P695 - USING ITEM RESPONSE THEORY TO IDENTIFY ESSENTIAL ITEMS OF SCREEN-14 TO DETERMINE NUTRITION RISK IN COMMUNITY-LIVING OLDER ADULTS
P695
USING ITEM RESPONSE THEORY TO IDENTIFY ESSENTIAL ITEMS OF SCREEN-14 TO DETERMINE NUTRITION RISK IN COMMUNITY-LIVING OLDER ADULTS
H. Keller1,2,*, M. Jackson1, M. Holmes3, M. Mourtzakis1, S. Kirkpatrick3
1Kinesiology and Health Sciences, University of Waterloo, 2Schlegel-UW Research Institute for Aging, 3School of Public Health Sciences, University of Waterloo, Waterloo, Canada
Rationale: Identification of nutrition risk in older adults is beneficial to improving nutritional status and preventing adverse outcomes. Simple, efficient screening tools are needed. SCREEN-14 is currently 14 main and 3 sub-items, which is too long for routine screening in primary care. The purpose of this study was to use Item Response Theory to develop a shorter version of SCREEN-14.
Methods: An online version of SCREEN-14 was completed by 20,093 Canadians. The Graded Response Model, suitable for items with ordinal response options, was used to identify items based on their ability to differentiate between levels of nutrition risk. Items that provided greater measurement value were considered for inclusion in two candidate abbreviated versions: one derived from the full sample and one based on respondents aged 75 and older. This latter model was more inclusive of key risk factors and was selected by the research team for use in model testing.
Results: The abbreviated version included eight items: weight change, intentionality of weight change, skipping meals, appetite, vegetable and fruit intake, fluid intake, difficulty chewing, and challenges with grocery shopping. The Test Information Function indicated that the eight selected items provided strong measurement precision across levels of nutrition risk, particularly among individuals at higher risk (i.e., those with lower scores).
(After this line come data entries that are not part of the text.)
/-- What the STOP being formed closes (R82 to R93). -/
inductive Closing where
  /-- a read or a one-piece write that has run to its end -/
  | final
  /-- the sending of a memory segment (R86, step 5) -/
  | segment
  /-- an attempt that failed with this NAK result (R89) -/
  | nak (r : Result)
  /-- a transfer cut by an abort request (R93) -/
  | aborted
deriving DecidableEq, Repr

/-- What a BUSY engine is doing on its bus (R75 to R93). -/
inductive Activity where
  /-- nothing: the port is not BUSY -/
  | none
  /-- waiting out a retry gap (R89) -/
  | retryGap
  /-- forming the START of an attempt (R82 to R86, step 1) -/
  | formStart
  /-- before the START of a later segment (R93) -/
  | beforeSegment
  /-- forming a repeated START (R82, step 4) -/
  | formRestart
  /-- sending an address byte; read: its direction; again: after a repeated START -/
  | address (read : Bool) (again : Bool)
  /-- sending offset byte k, counted from 0 (R77) -/
  | offset (k : Nat)
  /-- sending data byte k of the attempt (R84) or of the segment (R86) -/
  | dataOut (k : Nat)
  /-- receiving data byte k (R82, R83) -/
  | dataIn (k : Nat)
  /-- receiving the one more byte of an aborted read (R93) -/
  | dataInExtra
  /-- forming a STOP -/
  | formStop (c : Closing)
  /-- between two cycle polls, or before the first (R87, R93) -/
  | betweenPolls
  /-- forming the START of a cycle poll (R87) -/
  | pollStart
  /-- sending the address byte of a cycle poll, or forming its STOP (R87) -/
  | poll
  /-- after STRETCH_TIMEOUT, waiting for the clock line (R78) -/
  | stretchClockWait
  /-- after STRETCH_TIMEOUT, forming the STOP (R78) -/
  | stretchStop
deriving DecidableEq, Repr

/-- The transaction in flight (R73, R80): owner, descriptor, its index (R118) and the definition taken at the grant. For a
boot memory read the position is a script buffer position (R180). -/
structure Transaction where
  owner : Owner
  index : Nat
  transfer : Transfer
  defn : Definition
deriving DecidableEq, Repr

/-- The segment in progress of a memory write (R73, R85): first target offset, length, place in the write from 1. -/
structure Segment where
  first : Nat
  length : Nat
  place : Nat
deriving DecidableEq, Repr

/-- The step of R102 a recovery attempt is in, or the gap of R103. -/
inductive RecoveryStep where
  /-- step 2: waiting for the clock line -/
  | clockWait
  /-- step 4: giving a clock pulse -/
  | pulse
  /-- step 5: forming the STOP -/
  | stop
  /-- the 10 ms gap after a failed attempt -/
  | gap
deriving DecidableEq, Repr

/-- The recovery under way (R100). -/
structure Recovery where
  attempt : Nat
  pulses : Nat
  step : RecoveryStep
deriving DecidableEq, Repr

/-- A completion record made by the engine that the Target Table has not yet taken (R73, R97), with what goes with it. -/
structure MadeRecord where
  record : Record
  owner : Owner
  slot : SlotIx
  outcome : Option WatchOutcome
deriving DecidableEq, Repr

/-- A Port Engine (R73, R100), with its timers in ticks (R78, R87, R89, R102, R103) and the abort requests sent to it. -/
structure Engine where
  portState : PortState
  activity : Activity
  transaction : Option Transaction
  attempts : Nat
  segment : Option Segment
  confirmed : Nat
  moved : Nat
  abortRequested : Bool
  scratch : List Byte
  record : Option MadeRecord
  transactions : Nat
  failures : Nat
  recoveries : Nat
  recovery : Option Recovery
  ptResetRequested : Bool
  waitTimer : Option Nat
  stretchTimer : Option Nat
  cycleTimer : Option Nat
  cycleExpired : Bool
  abortRequests : List Owner
deriving DecidableEq, Repr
Model fit indices confirmed adequacy of the abbreviated version (M2 = 2247.87 df=20, p<0.001; RMSEA= 0.075; CFI= 0.905; TLI=0.868).
Conclusion: This study identified items to produce a shortened version of the SCREEN-14 that appropriately scaled respondents according to their level of nutritional risk. This abbreviated version requires further testing and specifically criterion validation with a dietitian assessment of risk but holds promise as a potential short tool for use in clinical practice.